-- ==== Sys2Proof/Machine/Ops.lean ====
section
/-! DEFINITION. The named operations every meaning is built from: the register space (spec/20_memory.md R41 to R51), the
environment (R52 to R55, spec/10_state.md R37), the two transaction shapes and the raw read (R44 to R47), the responses,
the one error and the illegal command (spec/60_exceptions.md R150 to R157). -/

namespace Sys2Proof.Machine

/-! ### The register space -/

/-- What an unlisted register reads as: the register image at power-up. Seconds has OS = 1 (R37, R171); every other bit
has no stated value (R38) and is 0 (DESIGN CHOICE, log entry 1). -/
def Memory.initByte (a : Nat) : Byte := if a = 0x04 then 0x80 else 0x00

/-- Read one register (R19, R46). -/
def Memory.read : Memory → Nat → Byte
  | [], a => Memory.initByte a
  | (k, b) :: m, a => if k = a then b else Memory.read m a

/-- Take every entry of an address out of the list. -/
def Memory.erase : Memory → Nat → Memory
  | [], _ => []
  | (k, b) :: m, a => if k = a then Memory.erase m a else (k, b) :: Memory.erase m a

/-- Put an entry in its place in the list, over one for the same address. -/
def Memory.insert : Memory → Nat → Byte → Memory
  | [], a, b => [(a, b)]
  | (k, c) :: m, a, b =>
    if a < k then (a, b) :: (k, c) :: m
    else if k = a then (a, b) :: m
    else (k, c) :: Memory.insert m a b

/-- Write one register; the byte an unlisted register reads as is not listed (R45). -/
def Memory.write (m : Memory) (a : Nat) (b : Byte) : Memory :=
  if b = Memory.initByte a then m.erase a else m.insert a b

/-- Write bytes to consecutive registers, in increasing order (R45, R48). -/
def Memory.writes : Memory → Nat → List Byte → Memory
  | m, _, [] => m
  | m, a, b :: bs => Memory.writes (m.write a b) (a + 1) bs

/-- The bytes of `n` consecutive registers, lowest address first (R46, R48). -/
def Memory.reads : Memory → Nat → Nat → List Byte
  | _, _, 0 => []
  | m, a, n + 1 => m.read a :: Memory.reads m (a + 1) n

/-- Every entry of the list lies above `lo` and the addresses rise, each entry at most `0x11` and different from what an
unlisted register reads as. -/
def Memory.wfFrom : Nat → Memory → Bool
  | _, [] => true
  | lo, (k, b) :: m =>
    decide (lo ≤ k) && decide (k ≤ Config.regHi) && decide (b ≠ Memory.initByte k) && Memory.wfFrom (k + 1) m

/-- The one canonical form of the register image: equal images are equal lists (R19; log entry 1). -/
def Memory.wf (m : Memory) : Bool := Memory.wfFrom Config.regLo m

/-- A register image with given contents: `INIT_IMAGE` (R5, R38), the first byte that of register `0x00`. -/
def Memory.ofImage (image : List Byte) : Memory := Memory.writes [] Config.regLo (image.take 18)

/-- The 18 bytes `REG[0x00..0x11]`. -/
def Memory.image (m : Memory) : List Byte := m.reads Config.regLo 18

/-- The machine at power-up over a device whose registers hold `INIT_IMAGE` (R5, R38). `State.reset` is the one with every
register as `Memory.initByte` says. -/
def State.powerUp (image : List Byte) (clobber literal : Bool) : State :=
  { State.reset with regs := Memory.ofImage image, alarmEnableClobber := clobber, clearosLiteral := literal }

/-! ### Free values and the register pointer -/

/-- The free value of `draw8()` at this point (R8). -/
def State.drawn (s : State) : Byte := Config.draw8 s.draws

/-- One free value has been used. -/
def State.drew (s : State) : State := { s with draws := s.draws + 1 }

/-- The register pointer is left open (R39): a free value. -/
def State.losePointer (s : State) : State := { s with ptr := Config.pointerDraw s.draws, draws := s.draws + 1 }

/-- The register pointer after `n` data bytes from register `a` on: one register further for each byte (R32, R45); past
`0x11` the spec says nothing of it (R31; spec/91_not_in_source.md N5), so it is a free value (log entry 3). -/
def State.movePointer (s : State) (a : Byte) (n : Nat) : State :=
  if a.toNat + n ≤ Config.regHi then { s with ptr := a + BitVec.ofNat 8 n } else s.losePointer

/-! ### The environment -/

/-- Changes the environment makes to registers by itself, in order (R52, R55). -/
def Memory.applyMoves : Memory → List Move → Memory
  | m, [] => m
  | m, v :: vs => Memory.applyMoves (m.write v.reg.val v.value) vs

/-- The device changes registers by itself (R52, R55). That it leaves the register pointer alone is the model's choice: R52
lets `idle` give any state of the environment, the pointer of R32 included (DESIGN CHOICE, log entry 20). -/
def State.environmentMoves (s : State) (moves : List Move) : State := { s with regs := s.regs.applyMoves moves }

/-- A power interruption of the device: `REG[0x04][7] <- 1`, the rest of the image as the environment leaves it, the pointer
left open (R37, R38, R39; log entry 14). -/
def State.powerInterruption (s : State) (moves : List Move) : State :=
  let m := s.regs.applyMoves moves
  ({ s with regs := m.write 0x04 (setOsFlag (m.read 0x04)) }).losePointer

/-- How the storing mock answers: with success, or with its failure setting in the address phase (R53). -/
def mockAnswer : Option BusErr → Answer
  | none => .done
  | some e => .pointerFails e

/-- What the environment does at the next transaction: the script's next entry, and the storing mock's answer when the
script has none (R52, R53). -/
def State.nextEvent (s : State) : BusEvent :=
  match s.script with
  | ev :: _ => ev
  | [] => ⟨[], mockAnswer s.failure⟩

/-- The answer to the next transaction. -/
def State.nextAnswer (s : State) : Answer := s.nextEvent.answer

/-- The state as the next transaction finds it: its entry of the script taken, the device's own changes before it made
(R52, R55; they leave the pointer alone, log entry 20). -/
def State.reach (s : State) : State :=
  { s with regs := s.regs.applyMoves s.nextEvent.moves, script := s.script.tail }

/-- Every phase of a transaction answered so succeeds. -/
def Answer.succeeds : Answer → Bool
  | .done => true
  | .doneGiving _ => true
  | .pointerFails _ => false
  | .dataFails _ _ => false
  | .never => false

/-- The failure a transaction answered so reports: the status of its first failing phase (R46, R150). -/
def Answer.failure : Answer → Option BusErr
  | .done => none
  | .doneGiving _ => none
  | .pointerFails e => some e
  | .dataFails e _ => some e
  | .never => none

/-- How many bytes of its payload a failed write answered so has stored (R54). -/
def Answer.stored : Answer → Nat
  | .done => 0
  | .doneGiving _ => 0
  | .pointerFails _ => 0
  | .dataFails _ j => j
  | .never => 0

/-- The bytes a successful read returns: the given ones, and the image's where none is given (R46, R52). -/
def Answer.bytes (a : Answer) (image : List Byte) : List Byte :=
  match a with
  | .doneGiving d => d.take image.length ++ image.drop d.length
  | _ => image

/-! ### Transactions -/

/-- A transaction is over; it takes its place in the total order (R56). -/
def State.issued (s : State) (t : Transaction) : State := { s with trace := s.trace ++ [t] }

/-- The status of a transaction: that of its first failing phase, `OK` if none failed (R46, R64, R150). The raw read has
no status (R47). -/
def Transaction.status : Transaction → Byte
  | .write _ _ st => st
  | .read _ _ p none => p
  | .read _ _ _ (some (st, _)) => st
  | .rawRead _ => Config.statusOk

/-- How one transaction ends: with success and a value, with the transport's failure status, or never. -/
inductive Tx (α : Type) where
  | ok (a : α) (s : State)
  | failed (e : BusErr) (s : State)
  | stuck

/-- `st <- MemWrite(addr, n, v)` (R45, R47): on success register `addr + k` holds `v[k]`; on failure a prefix of `v` may have
been stored, none in the address phase (R54), and the pointer is left open (R39). -/
def memWrite (addr : Byte) (v : List Byte) (s : State) : Tx Unit :=
  let r := s.reach
  match s.nextAnswer with
  | .done | .doneGiving _ =>
    .ok () ((({ r with regs := r.regs.writes addr.toNat v }).movePointer addr v.length).issued
      (.write addr v Config.statusOk))
  | .pointerFails e => .failed e (r.losePointer.issued (.write addr v e.code))
  | .dataFails e j =>
    .failed e ((({ r with regs := r.regs.writes addr.toNat (v.take j) }).losePointer).issued (.write addr v e.code))
  | .never => .stuck

/-- `(st, d) <- MemRead(addr, n)` (R46): the pointer phase, then the data phase; a failure changes no register (R54) and
leaves the pointer open (R39). -/
def memRead (addr : Byte) (n : Nat) (s : State) : Tx (List Byte) :=
  let r := s.reach
  let d := s.nextAnswer.bytes (r.regs.reads addr.toNat n)
  match s.nextAnswer with
  | .done | .doneGiving _ =>
    .ok d ((r.movePointer addr n).issued (.read addr n Config.statusOk (some (Config.statusOk, d))))
  | .pointerFails e => .failed e (r.losePointer.issued (.read addr n e.code none))
  | .dataFails e _ => .failed e (r.losePointer.issued (.read addr n Config.statusOk (some (e.code, []))))
  | .never => .stuck

/-- `x <- RawRead()` (R47): any byte, with no status, unrelated to the register image (log entry 12). -/
def rawRead (s : State) : Byte × State := (s.drawn, s.drew.issued (.rawRead s.drawn))

/-- Byte `k` of what a read gave. -/
def byteAt (d : List Byte) (k : Nat) : Byte := d.getD k 0x00

/-! ### Responses -/

/-- The seven result bytes from the ones an operation defines, in order; the others are `0x00` (R8, R63). -/
def results (l : List Byte) : Seven :=
  #v[byteAt l 0, byteAt l 1, byteAt l 2, byteAt l 3, byteAt l 4, byteAt l 5, byteAt l 6]

/-- The response of an operation that succeeded: status `OK` and its results (R63, R64, R150). -/
def State.respond (s : State) (l : List Byte) : State := { s with status := Config.statusOk, res := results l }

/-- `raise BusTransactionError(st)`, the one error: the transport's status verbatim, all results zero; nothing is saved, no
mode changes and there is nothing to return from (R150, R151, R152, R159). -/
def State.raiseBusTransactionError (s : State) (e : BusErr) : State :=
  { s with status := e.code, res := Seven.zero }

/-- The response to a command whose `op` is not in the table: status `0xFF`, results zero, nothing else (R67, R154). -/
def State.illegalCommand (s : State) : State := { s with status := Config.statusIllegal, res := Seven.zero }

/-- What follows a transaction: the rest of the operation on success; on a failure the operation ends at once with the
error, no later phase attempted (R150, R153); a transport that never completes leaves the machine stuck (R155). -/
def Tx.andThen {α : Type} (t : Tx α) (k : α → State → Host.Outcome State Fault Refusal) :
    Host.Outcome State Fault Refusal :=
  match t with
  | .ok a s => k a s
  | .failed e s => .next (s.raiseBusTransactionError e)
  | .stuck => .fault .transportNeverCompletes

/-- An operation that is one write transaction (R90, R100, R103, R110 to R112, R125, R130, R132, R134). -/
def writeOp (addr : Byte) (v : List Byte) (s : State) : Host.Outcome State Fault Refusal :=
  (memWrite addr v s).andThen fun _ s1 => .next (s1.respond [])

/-- An operation that is one read transaction, with the results it makes of the bytes (R93, R113, R114, R127, R131, R133,
R135, R139). -/
def readOp (addr : Byte) (n : Nat) (f : List Byte → List Byte) (s : State) : Host.Outcome State Fault Refusal :=
  (memRead addr n s).andThen fun d s1 => .next (s1.respond (f d))

/-- An operation without a transaction (R81, R83, R120, R121, R142 to R145). -/
def pureOp (l : List Byte) (s : State) : Host.Outcome State Fault Refusal := .next (s.respond l)

/-- The response word the host sees (R63). -/
def State.response (s : State) : Word64 := Response.toWord ⟨s.status, s.res⟩

/-! ### The bus frame -/

/-- `addr+W` and `addr+R`: the device address in bits 7:1 and the direction in bit 0 (R71; log entry 15). -/
def addressByte (read : Bool) : Byte := Config.devAddr.zeroExtend 8 <<< 1 ||| (if read then 0x01 else 0x00)

/-- The bytes on the wire of a write that succeeds (R71, R184). -/
def writeFrame (addr : Byte) (v : List Byte) : List Byte := addressByte false :: addr :: v

/-- The bytes on the wire of a read that succeeds (R71, R184). -/
def readFrame (addr : Byte) (d : List Byte) : List Byte := addressByte false :: addr :: addressByte true :: d

end Sys2Proof.Machine
end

== Work instruction ==
From the data above, reproduce word for word the lines running from the line with "def State.illegalCommand (s" to the line with "read that succeeds (R71, R184). -/", ends included.

== Exercise output ==
def State.illegalCommand (s : State) : State := { s with status := Config.statusIllegal, res := Seven.zero }

/-- What follows a transaction: the rest of the operation on success; on a failure the operation ends at once with the
error, no later phase attempted (R150, R153); a transport that never completes leaves the machine stuck (R155). -/
def Tx.andThen {α : Type} (t : Tx α) (k : α → State → Host.Outcome State Fault Refusal) :
    Host.Outcome State Fault Refusal :=
  match t with
  | .ok a s => k a s
  | .failed e s => .next (s.raiseBusTransactionError e)
  | .stuck => .fault .transportNeverCompletes

/-- An operation that is one write transaction (R90, R100, R103, R110 to R112, R125, R130, R132, R134). -/
def writeOp (addr : Byte) (v : List Byte) (s : State) : Host.Outcome State Fault Refusal :=
  (memWrite addr v s).andThen fun _ s1 => .next (s1.respond [])

/-- An operation that is one read transaction, with the results it makes of the bytes (R93, R113, R114, R127, R131, R133,
R135, R139). -/
def readOp (addr : Byte) (n : Nat) (f : List Byte → List Byte) (s : State) : Host.Outcome State Fault Refusal :=
  (memRead addr n s).andThen fun d s1 => .next (s1.respond (f d))

/-- An operation without a transaction (R81, R83, R120, R121, R142 to R145). -/
def pureOp (l : List Byte) (s : State) : Host.Outcome State Fault Refusal := .next (s.respond l)

/-- The response word the host sees (R63). -/
def State.response (s : State) : Word64 := Response.toWord ⟨s.status, s.res⟩

/-! ### The bus frame -/

/-- `addr+W` and `addr+R`: the device address in bits 7:1 and the direction in bit 0 (R71; log entry 15). -/
def addressByte (read : Bool) : Byte := Config.devAddr.zeroExtend 8 <<< 1 ||| (if read then 0x01 else 0x00)

/-- The bytes on the wire of a write that succeeds (R71, R184). -/
def writeFrame (addr : Byte) (v : List Byte) : List Byte := addressByte false :: addr :: v

/-- The bytes on the wire of a read that succeeds (R71, R184). -/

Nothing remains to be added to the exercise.